Activity — Reproduce all the entries, matching the original word for word.

Start of Block

-- ==== Sys2Proof/WellFormed.lean ====
section
/-! DEFINITION. What is well formed: an admitted host access, a host event list that can be performed,
and the constraints on the implementation parameters. An `Instr` needs no check: each field's type
holds exactly the values that its encoding admits (30_encoding.md R91, R92). -/

namespace Sys2Proof

open Machine

/-- `Admitted(off, n)` of 43_host_access.md R207: 32 bits wide, aligned, inside the window. -/
def admitted (off width : Nat) : Bool := width == 4 && off % 4 == 0 && decide (off < 0x100)

/-- An access that the block performs: the owner's, admitted, and, for a write of a host variable, one
that the host has read (30_encoding.md R98). -/
def accessWf (known : List Nat) (a : Access) : Bool :=
  a.master == .owner && admitted a.off a.width &&
    match a.kind with
    | .write (.hvar t) => known.contains t
    | _ => true

/-- The host variables known after an access. -/
def knownAfter (known : List Nat) (a : Access) : List Nat :=
  match a.kind with
  | .read (some t) => t :: known
  | _ => known

/-- Every access of the list is well formed, given the variables read before it. -/
def eventsWf : List Nat → List HostEvent → Bool
  | _, [] => true
  | known, .reset :: es => eventsWf known es
  | known, .access a :: es => accessWf known a && eventsWf (knownAfter known a) es

/-- The constraint (d) of 40_common.md R113 at tap `k`: a tap that is not zero is the negation of its mirror. -/
def tapAntisymmetric (P : Params) (k : Nat) : Bool :=
  isZero (coef P k) || coef P (P.hilbN - 1 - k) == neg32 (coef P k)

/-- The constraints of 40_common.md R113 on the filter. -/
def filterWf (P : Params) : Bool :=
  P.hilbN % 2 == 1 && decide (3 ≤ P.hilbN) && decide (P.hilbN ≤ 31) &&
  P.hilbCoef.length == P.hilbN &&
  coef P (delay P) == pzero &&
  (List.range P.hilbN).all (fun k => k % 2 != delay P % 2 || coef P k == pzero) &&
  (List.range P.hilbN).all (tapAntisymmetric P)

/-- The constraints of 00_scope.md R6 on the loop parameters, the NaN and the base address. -/
def loopWf (P : Params) : Bool :=
  gt32 P.pllKp pzero && gt32 P.pllKi pzero && gt32 P.pllWmax pzero && isQuietNaN P.nanResult &&
  P.blockBase % 256 == 0

/-- A finite word in [-1, 1]. -/
def inUnit (w : Word) : Bool := le32 (neg32 one) w && le32 w one

/-- The three requirements of 00_scope.md R17 on the oscillator. -/
structure DdsWf (P : Params) : Prop where
  cos_zero : P.ddsCos pzero = one
  sin_zero : P.ddsSin pzero = pzero
  cos_nan : ∀ w, isFinite w = false → isNaN (P.ddsCos w) = true
  sin_nan : ∀ w, isFinite w = false → isNaN (P.ddsSin w) = true
  cos_unit : ∀ w, isFinite w = true → inUnit (P.ddsCos w) = true
  sin_unit : ∀ w, isFinite w = true → inUnit (P.ddsSin w) = true

/-- A parameter record that meets every constraint of 00_scope.md R6. -/
structure ParamsWf (P : Params) : Prop where
  filter : filterWf P = true
  loop : loopWf P = true
  dds : DdsWf P

end Sys2Proof
end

End of Block

Answer to the problem —
-- ==== Sys2Proof/WellFormed.lean ====
section
/-! DEFINITION. What is well formed: an admitted host access, a host event list that can be performed,
and the constraints on the implementation parameters. An `Instr` needs no check: each field's type
holds exactly the values that its encoding admits (30_encoding.md R91, R92). -/

namespace Sys2Proof

open Machine

/-- `Admitted(off, n)` of 43_host_access.md R207: 32 bits wide, aligned, inside the window. -/
def admitted (off width : Nat) : Bool := width == 4 && off % 4 == 0 && decide (off < 0x100)

/-- An access that the block performs: the owner's, admitted, and, for a write of a host variable, one
that the host has read (30_encoding.md R98). -/
def accessWf (known : List Nat) (a : Access) : Bool :=
  a.master == .owner && admitted a.off a.width &&
    match a.kind with
    | .write (.hvar t) => known.contains t
    | _ => true

/-- The host variables known after an access. -/
def knownAfter (known : List Nat) (a : Access) : List Nat :=
  match a.kind with
  | .read (some t) => t :: known
  | _ => known

/-- Every access of the list is well formed, given the variables read before it. -/
def eventsWf : List Nat → List HostEvent → Bool
  | _, [] => true
  | known, .reset :: es => eventsWf known es
  | known, .access a :: es => accessWf known a && eventsWf (knownAfter known a) es

/-- The constraint (d) of 40_common.md R113 at tap `k`: a tap that is not zero is the negation of its mirror. -/
def tapAntisymmetric (P : Params) (k : Nat) : Bool :=
  isZero (coef P k) || coef P (P.hilbN - 1 - k) == neg32 (coef P k)

/-- The constraints of 40_common.md R113 on the filter. -/
def filterWf (P : Params) : Bool :=
  P.hilbN % 2 == 1 && decide (3 ≤ P.hilbN) && decide (P.hilbN ≤ 31) &&
  P.hilbCoef.length == P.hilbN &&
  coef P (delay P) == pzero &&
  (List.range P.hilbN).all (fun k => k % 2 != delay P % 2 || coef P k == pzero) &&
  (List.range P.hilbN).all (tapAntisymmetric P)

/-- The constraints of 00_scope.md R6 on the loop parameters, the NaN and the base address. -/
def loopWf (P : Params) : Bool :=
  gt32 P.pllKp pzero && gt32 P.pllKi pzero && gt32 P.pllWmax pzero && isQuietNaN P.nanResult &&
  P.blockBase % 256 == 0

/-- A finite word in [-1, 1]. -/
def inUnit (w : Word) : Bool := le32 (neg32 one) w && le32 w one

/-- The three requirements of 00_scope.md R17 on the oscillator. -/
structure DdsWf (P : Params) : Prop where
  cos_zero : P.ddsCos pzero = one
  sin_zero : P.ddsSin pzero = pzero
  cos_nan : ∀ w, isFinite w = false → isNaN (P.ddsCos w) = true
  sin_nan : ∀ w, isFinite w = false → isNaN (P.ddsSin w) = true
  cos_unit : ∀ w, isFinite w = true → inUnit (P.ddsCos w) = true
  sin_unit : ∀ w, isFinite w = true → inUnit (P.ddsSin w) = true

/-- A parameter record that meets every constraint of 00_scope.md R6. -/
structure ParamsWf (P : Params) : Prop where
  filter : filterWf P = true
  loop : loopWf P = true
  dds : DdsWf P

end Sys2Proof
end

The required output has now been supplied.